O nas
Kontakt

Mieszkańcy przedmieść Paryża wyrażają mieszane uczucia w związku z Igrzyskami Olimpijskimi

Laura Kowalczyk

volunteers carrying flags of Olympic teams on the Iena Bridge in Paris, France, during the opening ceremony of the 2024 Summer Olympics, Friday, July 26, 2024.

Wiele wydarzeń Igrzysk Olimpijskich nie odbywa się w Paryżu, ale na przedmieściach stolicy. Te przedmieścia wyrażają mieszane emocje na temat tego, jak Igrzyska na nie wpływają.

Mieszkańcy przedmieść Paryża wyrażają mieszane uczucia w związku z Igrzyskami Olimpijskimi, opisując rozdźwięk między ich życiem a samym wydarzeniem.

Wiele wydarzeń olimpijskich odbywa się na przedmieściach stolicy Francji.

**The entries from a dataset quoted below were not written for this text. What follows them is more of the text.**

-- ==== Sys2Proof/Machine/HostAccess.lean ====
section
/-! DEFINITION. Host accesses (46_host_commands.md R250 to R260): a write to CMD decodes and runs a command, the writes of MLEN
and MSG, the reads, and the writes that are ignored. -/

namespace Sys2Proof.Machine

/-- A write to CMD is a command and is consumed at once (10_state.md R38): it is decoded and run; a reserved value raises ECMD
and does nothing else, whatever the phase (46_host_commands.md R254, 60_exceptions.md R283). -/
def hostCommand (v : Word) (s : State) : Result :=
  match decodeCommand v with
  | .instr i => exec i s
  | .reserved _ => .next (raiseFlag .ecmd s)

/-- HostWrite(REG, off, v): CMD (R251 to R254), MLEN_LO and MLEN_HI (R255); STATUS and DIGEST writes change nothing (R260). -/
def hostWriteReg (r : Reg) (v : Word) (s : State) : Result :=
  match r with
  | .cmd => hostCommand v s
  | .status => .next s
  | .mlenLo => .next (unlessBusy s { s with mlen := mlenOf s.mlenHi v })
  | .mlenHi => .next (unlessBusy s { s with mlen := mlenOf v s.mlenLo })
  | .digest _ => .next s

/-- HostRead(REG, off): CMD gives 0, STATUS its five bits, MLEN its halves (R257, R259); DIGESTk gives H[k] when DONE = 1 and an
unspecified value otherwise (R258). -/
def hostReadReg (r : Reg) (s : State) : State :=
  match r with
  | .cmd => reply (.word 0x00000000#32) s
  | .status => reply (.word s.status) s
  | .mlenLo => reply (.word s.mlenLo) s
  | .mlenHi => reply (.word s.mlenHi) s
  | .digest k => if s.done then reply (.word (lane s.h k)) s else replyFreeWord s

/-- HostWrite(MSG, addr, v) (R256). -/
def hostWriteByte (addr : Nat) (v : Byte) (s : State) : State :=
  unlessBusy s { s with msg := Memory.write s.msg addr v }

/-- HostRead(MSG, addr) (R259). -/
def hostReadByte (addr : Nat) (s : State) : State :=
  match Memory.read s.msg addr with
  | some v => reply (.byte v) s
  | none => replyFreeByte addr s

/-- One host access, atomic (46_host_commands.md R250, 20_memory.md R67). An offset outside the map or an address outside the
buffer is no access to the engine (20_memory.md R66, 30_encoding.md R102). Assumption log 13. -/
def hostAccess (acc : Access) (s : State) : Result :=
  whenLawful s <|
    match acc with
    | .wr off v =>
      match regAt off with
      | some r => hostWriteReg r v s
      | none => .refused .outsideEngine
    | .rd off =>
      match regAt off with
      | some r => .next (hostReadReg r s)
      | none => .refused .outsideEngine
    | .wrb addr v => if addr < s.cfg.msgBytes.val then .next (hostWriteByte addr v s) else .refused .outsideEngine
    | .rdb addr => if addr < s.cfg.msgBytes.val then .next (hostReadByte addr s) else .refused .outsideEngine

end Sys2Proof.Machine
end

Zawody sportowe odbywają się w pięciu podmiejskich lokalizacjach, w tym na Stade de France w Saint-Denis.

Jedenaście dodatkowych ośrodków treningowych znajduje się na przedmieściach Paryża, a także w siedzibie i wiosce olimpijskiej.

Niektórzy paryżanie mieszkają w pobliżu obiektów, w których odbywają się zawody, ale rzadko mają możliwość uczestniczenia w nich.

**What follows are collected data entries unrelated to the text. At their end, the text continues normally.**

-- ==== Sys2Proof/Certificates/Slice0/Obligations.lean ====
section
/-! DEFINITION. The statements about the machine, each from the spec's numbered rules. A statement over every `State` is a
statement over every configuration, since a State carries its `cfg` (00_scope.md R7; assumption log 1). The premise
`s.lawful = true` says that s meets the invariants (1) to (4) of 10_state.md R50, which every step keeps (StepKeepsTheLegalStates);
a state that breaks them has no behaviour (BrokenInvariantsHaveNoBehaviour). An idle state
is lawful whatever else it holds. -/

open Sys2Proof Sys2Proof.Machine

/-! ## Host commands -/

/-- 46_host_commands.md R251: NOP, and the access that issues it, changes nothing, in every lawful state. -/
def Obligations.NopChangesNothing : Prop :=
  ∀ s : State, s.lawful = true → exec .nop s = .next s ∧ hostAccess (.wr 0x00 0x00000000#32) s = .next s

/-- 46_host_commands.md R252: START checks BUSY, then the length, else it is accepted; nothing else changes. -/
def Obligations.StartChecksThenStartsARun : Prop :=
  ∀ s : State, hostAccess (.wr 0x00 0x00000001#32) s = exec .start s ∧
    (s.lawful = true → exec .start s = .next
      (if s.phase ≠ 0#3 then { s with ebusy := true }
       else if s.cfg.msgBytes.val < s.mlen.toNat then { s with elen := true }
       else { s with h := s.cfg.iv, blk := 0#56, done := false, phase := 1#3 }))

/-- 46_host_commands.md R253: CLRERR clears the three error flags and nothing else, in every lawful state. -/
def Obligations.ClrerrClearsTheErrorFlags : Prop :=
  ∀ s : State, hostAccess (.wr 0x00 0x00000002#32) s = exec .clrerr s ∧
    (s.lawful = true → exec .clrerr s = .next { s with elen := false, ebusy := false, ecmd := false })

/-- 60_exceptions.md R283, R280, 46_host_commands.md R254 to R256: the checks of a write to CMD in their order, a reserved value setting ECMD and
nothing else; one access raises at most one flag; an engine step raises nothing. -/
def Obligations.ChecksGoInOrderAndRaiseAtMostOneFlag : Prop :=
  (∀ (s : State) (v : Word), s.lawful = true → hostAccess (.wr 0x00 v) s = .next
    (if v = 3#32 ∨ v.extractLsb' 2 30 ≠ 0#30 then { s with ecmd := true }
     else if v = 1#32 ∧ s.phase ≠ 0#3 then { s with ebusy := true }
     else if v = 1#32 ∧ s.cfg.msgBytes.val < s.mlen.toNat then { s with elen := true }
     else if v = 1#32 then { s with h := s.cfg.iv, blk := 0#56, done := false, phase := 1#3 }
     else if v = 2#32 then { s with elen := false, ebusy := false, ecmd := false }
     else s)) ∧
  (∀ (s t : State) (acc : Access), hostAccess acc s = .next t →
    (!s.elen && t.elen).toNat + (!s.ebusy && t.ebusy).toNat + (!s.ecmd && t.ecmd).toNat ≤ 1) ∧
  (∀ (s t : State) (off : Nat) (v : Word), off = 0x08 ∨ off = 0x0C → hostAccess (.wr off v) s = .next t →
    t.elen = s.elen ∧ t.ecmd = s.ecmd ∧ (t.ebusy = true ↔ s.ebusy = true ∨ s.phase ≠ 0#3)) ∧
  (∀ (s t : State) (addr : Nat) (v : Byte), hostAccess (.wrb addr v) s = .next t →
    t.elen = s.elen ∧ t.ecmd = s.ecmd ∧ (t.ebusy = true ↔ s.ebusy = true ∨ s.phase ≠ 0#3)) ∧
  (∀ s t : State, engineTurn s = .next t → t.elen = s.elen ∧ t.ebusy = s.ebusy ∧ t.ecmd = s.ecmd)

/-! ## Register and message accesses -/

/-- 46_host_commands.md R255: a write of MLEN_LO or MLEN_HI stores its half when idle, else it is discarded and EBUSY is set. -/
def Obligations.MlenWriteStoresItsHalfOrRaisesEbusy : Prop :=
  ∀ (s : State) (v : Word), s.lawful = true →
    hostAccess (.wr 0x08 v) s = .next
      (if s.phase ≠ 0#3 then { s with ebusy := true } else { s with mlen := s.mlen.extractLsb' 32 32 ++ v }) ∧
    hostAccess (.wr 0x0C v) s = .next
      (if s.phase ≠ 0#3 then { s with ebusy := true } else { s with mlen := v ++ s.mlen.extractLsb' 0 32 })

/-- 10_state.md R39: the two halves written in either order give MLEN_HI · 2^32 + MLEN_LO, and each reads back. -/
def Obligations.MlenHalvesComposeInEitherOrder : Prop :=
  ∀ (s : State) (hi lo : Word), s.phase = 0#3 →
    ∃ t u t' u' : State,
      hostAccess (.wr 0x08 lo) s = .next t ∧ hostAccess (.wr 0x0C hi) t = .next u ∧
      hostAccess (.wr 0x0C hi) s = .next t' ∧ hostAccess (.wr 0x08 lo) t' = .next u' ∧
      u = u' ∧ u.mlen.toNat = hi.toNat * 2 ^ 32 + lo.toNat ∧
      hostAccess (.rd 0x08) u = .next { u with replies := .word lo :: u.replies } ∧
      hostAccess (.rd 0x0C) u = .next { u with replies := .word hi :: u.replies }

/-- 46_host_commands.md R256: a message byte is stored when idle, at its address and nowhere else; during a run it is discarded
and EBUSY is set. -/
def Obligations.MessageWriteStoresOneByteOrRaisesEbusy : Prop :=
  ∀ (s : State) (addr : Nat) (v : Byte), s.lawful = true → addr < s.cfg.msgBytes.val →
    (s.phase = 0#3 → ∃ t : State, hostAccess (.wrb addr v) s = .next t ∧
      Memory.read t.msg addr = some v ∧ (∀ a, a ≠ addr → Memory.read t.msg a = Memory.read s.msg a) ∧
      { t with msg := s.msg } = s) ∧
    (s.phase ≠ 0#3 → hostAccess (.wrb addr v) s = .next { s with ebusy := true })

/-- 46_host_commands.md R257: STATUS reads as BUSY + 2·DONE + 4·ELEN + 8·EBUSY + 16·ECMD, without a side effect, and
never with BUSY and DONE both set. -/
def Obligations.StatusReadsItsFiveFlags : Prop :=
  ∀ s : State, s.lawful = true → ∃ v : Word,
    hostAccess (.rd 0x04) s = .next { s with replies := .word v :: s.replies } ∧
    v.toNat = (if s.phase ≠ 0#3 then 1 else 0) + 2 * s.done.toNat + 4 * s.elen.toNat + 8 * s.ebusy.toNat +
      16 * s.ecmd.toNat ∧
    ¬ (v.getLsbD 0 = true ∧ v.getLsbD 1 = true)

/-- 46_host_commands.md R258: DIGESTk reads as H[k] when DONE = 1; otherwise some 32-bit value comes back, and the engine's state
is as before either way. Which value, and the counter of draws, is the model's own matter (assumption logs 4 and 5). -/
def Obligations.DigestReadsTheChainingRegisterWhenDone : Prop :=
  ∀ (s : State) (k : Fin 5), s.lawful = true →
    (s.done = true → hostAccess (.rd (0x10 + 4 * k.val)) s =
      .next { s with replies := .word ([s.h.a, s.h.b, s.h.c, s.h.d, s.h.e].get k) :: s.replies }) ∧
    (s.done = false → ∃ (v : Word) (t : State), hostAccess (.rd (0x10 + 4 * k.val)) s = .next t ∧
      t.replies = .word v :: s.replies ∧ t.engineOnly = s.engineOnly ∧ t.turns = s.turns)

/-- 46_host_commands.md R259: CMD reads as 0, MLEN_LO and MLEN_HI as their halves, a message byte as written, or as some byte
when never written; all in every lawful state and without a side effect. -/
def Obligations.OtherReadsReturnWhatIsStored : Prop :=
  ∀ s : State, s.lawful = true →
    hostAccess (.rd 0x00) s = .next { s with replies := .word 0x00000000#32 :: s.replies } ∧
    hostAccess (.rd 0x08) s = .next { s with replies := .word (s.mlen.extractLsb' 0 32) :: s.replies } ∧
    hostAccess (.rd 0x0C) s = .next { s with replies := .word (s.mlen.extractLsb' 32 32) :: s.replies } ∧
    ∀ addr, addr < s.cfg.msgBytes.val →
      (∀ v, Memory.read s.msg addr = some v →
        hostAccess (.rdb addr) s = .next { s with replies := .byte v :: s.replies }) ∧
      (Memory.read s.msg addr = none → ∃ (v : Byte) (t : State), hostAccess (.rdb addr) s = .next t ∧
        t.replies = .byte v :: s.replies ∧ t.engineOnly = s.engineOnly ∧ t.turns = s.turns)

/-- 46_host_commands.md R260: a write to STATUS or DIGEST0..4 changes nothing, in every lawful state. -/
def Obligations.WritesToReadOnlyRegistersAreIgnored : Prop :=
  ∀ (s : State) (v : Word) (off : Nat), s.lawful = true → off ∈ [0x04, 0x10, 0x14, 0x18, 0x1C, 0x20] →
    hostAccess (.wr off v) s = .next s

/-- 20_memory.md R70: a read of any register or message byte changes no state of the engine; it takes no turn but its own. -/
def Obligations.ReadsHaveNoSideEffect : Prop :=
  ∀ s t : State,
    (∀ off, hostAccess (.rd off) s = .next t → t.engineOnly = s.engineOnly ∧ t.turns = s.turns) ∧
    (∀ addr, hostAccess (.rdb addr) s = .next t → t.engineOnly = s.engineOnly ∧ t.turns = s.turns)

/-- 20_memory.md R66, 30_encoding.md R102: exactly the accesses outside the register map and the buffer are refused; every other
access completes. The refusal is the model's word for "a model has no host step for it" (assumption log 13). -/
def Obligations.OnlyAccessesOutsideTheEngineAreRefused : Prop :=
  ∀ (s : State) (acc : Access), s.lawful = true →
    (acc.inMap s.cfg.msgBytes.val = true → ∃ t, hostAccess acc s = .next t) ∧
    (acc.inMap s.cfg.msgBytes.val = false → hostAccess acc s = .refused .outsideEngine)

/-- 30_encoding.md R104, 46_host_commands.md R250: the triple of every access inside the map gives that access back, and no other
triple is an access. -/
def Obligations.AccessTriplesRoundTrip : Prop :=
  ∀ (cap : Nat) (acc : Access),
    (acc.inMap cap = true → accessOf cap acc.triple = some acc) ∧
    (∀ tr : Triple, accessOf cap tr = some acc → acc.triple = tr ∧ acc.inMap cap = true)

/-! ## Reset -/

/-- 10_state.md R49, the values it states: IDLE, DONE and the error flags 0, MLEN 0, no message byte written; then STATUS reads
0. -/
def Obligations.ResetLeavesTheStatedValues : Prop :=
  State.reset.phase = 0#3 ∧ State.reset.done = false ∧ State.reset.elen = false ∧ State.reset.ebusy = false ∧
  State.reset.ecmd = false ∧ State.reset.mlen = 0#64 ∧ (∀ a, Memory.read State.reset.msg a = none) ∧
  State.reset.status = 0x00000000#32

/-- 70_reset_and_hazards.md R310, R312: a reset in any state is one step after which the engine is as R49 says, with the ROMs
untouched. Two clauses are the model's choice: that the turns that follow it remain (assumption log 15), and that a reset has this
effect in a state that breaks 10_state.md R50 too (assumption log 21), where R50 gives no behaviour and R310 says "any state". -/
def Obligations.ResetInAnyStateIsOneStep : Prop :=
  ∀ (s : State) (ts : List Turn), s.turns = .reset :: ts →
    ∃ t : State, step s = .next t ∧ t.phase = 0#3 ∧ t.done = false ∧ t.elen = false ∧ t.ebusy = false ∧ t.ecmd = false ∧
      t.mlen = 0#64 ∧ (∀ a, Memory.read t.msg a = none) ∧ t.cfg = s.cfg ∧ t.turns = ts ∧ Legal t

/-! ## Micro-operations -/

/-- 45_sequencer.md R231: in IDLE the engine changes no state. That its turn is a step which answers the same state, rather than no
step, is the model's choice (assumption log 8). -/
def Obligations.WaitInIdleChangesNothing : Prop :=
  ∀ s : State, s.phase = 0#3 → exec .wait s = .next s ∧ (s.turns = [] → step s = .next s)

/-- 41_block_words.md R141, 45_sequencer.md R232: LDBLK loads the sixteen big-endian words of padded block BLK and goes to PERM;
nothing else of the engine changes. -/
def Obligations.LdblkLoadsTheWordsOfTheBlock : Prop :=
  ∀ (s : State) (n : MsgLen), s.lawful = true → s.phase = 1#3 → n.val = s.mlen.toNat →
    ∃ t : State, exec .ldblk s = .next t ∧
      (∀ j : Fin 16, (t.x.get j).toNat =
        (padByte s.messageByte n (64 * s.blk.toNat + 4 * j.val)).toNat * 2 ^ 24 +
        (padByte s.messageByte n (64 * s.blk.toNat + 4 * j.val + 1)).toNat * 2 ^ 16 +
        (padByte s.messageByte n (64 * s.blk.toNat + 4 * j.val + 2)).toNat * 2 ^ 8 +
        (padByte s.messageByte n (64 * s.blk.toNat + 4 * j.val + 3)).toNat) ∧
      t.engineOnly = ({ s with x := t.x, phase := 2#3 } : State).engineOnly ∧
      t.turns = s.turns ∧ t.replies = s.replies

/-- 41_block_words.md R140, R141, in bits: when MSG[0..MLEN−1] = M was written, X[j] spells bits 512·BLK + 32j to
512·BLK + 32j + 31 of the padded sequence of M. -/
def Obligations.LdblkWordsSpellThePaddedMessage : Prop :=
  ∀ (s : State) (m : Message), s.lawful = true → s.phase = 1#3 → s.MessageIs m →
    ∃ t : State, exec .ldblk s = .next t ∧
      ∀ j : Fin 16, (t.x.get j).toNat = uint (((padBits m).drop (512 * s.blk.toNat + 32 * j.val)).take 32)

„Wielu mieszkańców nie stać na bilety na mecze. Chcemy zapobiec frustracjom z tego powodu. Tutaj mogą naprawdę doświadczyć meczów” – powiedział radny miejski Tremblay-en-France Michel Bodard, którego gmina zbudowała strefę kibica.

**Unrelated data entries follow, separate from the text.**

/-- Where a run stands shows in what it depends on. -/
theorem atLine_of_runOnly {s t u : State} {j : Nat} (ht : AtLine s j t) (h : u.runOnly = t.runOnly) : AtLine s j u where
  lawful := (lawful_of_runOnly h).trans ht.lawful
  busy := by have hp := congrArg State.phase h; exact fun hu => ht.busy (hp.symm.trans hu)
  line := (congrArg State.line h).trans ht.line
  msg := (congrArg State.msg h).trans ht.msg
  mlen := (congrArg State.mlen h).trans ht.mlen
  cfg := (congrArg State.cfg h).trans ht.cfg
  hashing m hM := hashing_runOnly.1 (h ▸ hashing_runOnly.2 (ht.hashing m hM))

/-- The write of START to CMD, accepted (46_host_commands.md R252). -/
theorem hostAccess_start {s : State} (hp : s.phase = Phase.idle) (hm : s.mlen.toNat ≤ s.cfg.msgBytes.val) :
    hostAccess (.wr 0x00 1#32) s = .next (acceptStart s) := by
  have hcmd : hostAccess (.wr 0x00 1#32) s = exec .start s := hostAccess_command (by decide) s
  rcases exec_start (lawful_idle hp) with ⟨hb, -⟩ | ⟨-, hlong, -⟩ | ⟨-, -, he⟩
  · exact absurd hp hb
  · omega
  · exact hcmd.trans he

/-- A run begins at line 0. -/
theorem atLine_acceptStart {s : State} (hm : s.mlen.toNat ≤ s.cfg.msgBytes.val) : AtLine s 0 (acceptStart s) where
  lawful := lawful_acceptStart hm
  busy := by simp
  line := by rw [State.line, blockLine_ldblk rfl]; rfl
  msg := rfl
  mlen := rfl
  cfg := rfl
  hashing _ _ := hashing_of_ldblk rfl rfl

/-- A host access inside the map leaves a run where it stands. -/
theorem hostAccess_atLine {s t : State} {j : Nat} {acc : Access} (ht : AtLine s j t)
    (hm : acc.inMap s.cfg.msgBytes.val = true) : ∃ u, hostAccess acc t = .next u ∧ AtLine s j u ∧ u.turns = t.turns := by
  obtain ⟨u, hu, hrun, hturns⟩ := hostAccess_busy ht.lawful ht.busy (ht.cfg ▸ hm)
  exact ⟨u, hu, atLine_of_runOnly ht hrun, hturns⟩

/-- The engine's turn moves a run on by one line, or ends it after the last one. -/
theorem engineTurn_atLine {s t : State} {j : Nat} (ht : AtLine s j t) :
    ∃ u, engineTurn t = .next u ∧ u.turns = t.turns ∧
      ((j + 1 < 84 * numBlocks s.mlen.toNat ∧ AtLine s (j + 1) u) ∨
       (j + 1 = 84 * numBlocks s.mlen.toNat ∧ RunEnded s u)) := by
  obtain ⟨u, hu⟩ := engineTurn_completes ht.lawful
  obtain ⟨hmsg, hmlen, hcfg, -⟩ := engineTurn_next_frame hu
  have hl := engineTurn_keeps_lawful hu
  have hdata (m : Message) (hM : s.MessageIs m) :=
    engineTurn_keeps_hashing hu ht.busy (by rw [State.MessageIs, ht.msg, ht.mlen]; exact hM) (ht.hashing m hM)
  refine ⟨u, hu, engineTurn_next_turns hu, ?_⟩
  rcases engineTurn_next_line hu ht.busy with ⟨hb, hline⟩ | ⟨hp, hd, hlast⟩
  · rw [ht.line] at hline
    refine .inl ⟨?_, hl, hb, hline, hmsg.trans ht.msg, hmlen.trans ht.mlen, hcfg.trans ht.cfg, fun m hM => (hdata m hM).1 hb⟩
    obtain ⟨i, -, hi⟩ := runTrace_getElem?_line hl hb
    have hlt := (List.getElem?_eq_some_iff.1 hi).1
    rwa [runTrace_length, hmlen, ht.mlen, hline] at hlt
  · rw [ht.line, ht.mlen] at hlast
    exact .inr ⟨hlast, hp, hd, hmsg.trans ht.msg, hmlen.trans ht.mlen, hcfg.trans ht.cfg,
      fun m hM => ht.cfg ▸ (hdata m hM).2 hp⟩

W strefach dla kibiców organizowane są zajęcia sportowe, a mieszkańcy przedmieść mogą za darmo oglądać rozgrywki na żywo na dużych ekranach.

Jednak są też protesty. W Saint-Denis specjalny komitet obywatelski protestował kilkakrotnie przeciwko pracom budowlanym na potrzeby Igrzysk Olimpijskich.

Na przykład w mieście zbudowano nową drogę, która służy również jako wjazd na autostradę A86. Autobusy do wioski olimpijskiej jeżdżą tam i z powrotem. Po igrzyskach drogą będzie się również poruszać zwykły ruch.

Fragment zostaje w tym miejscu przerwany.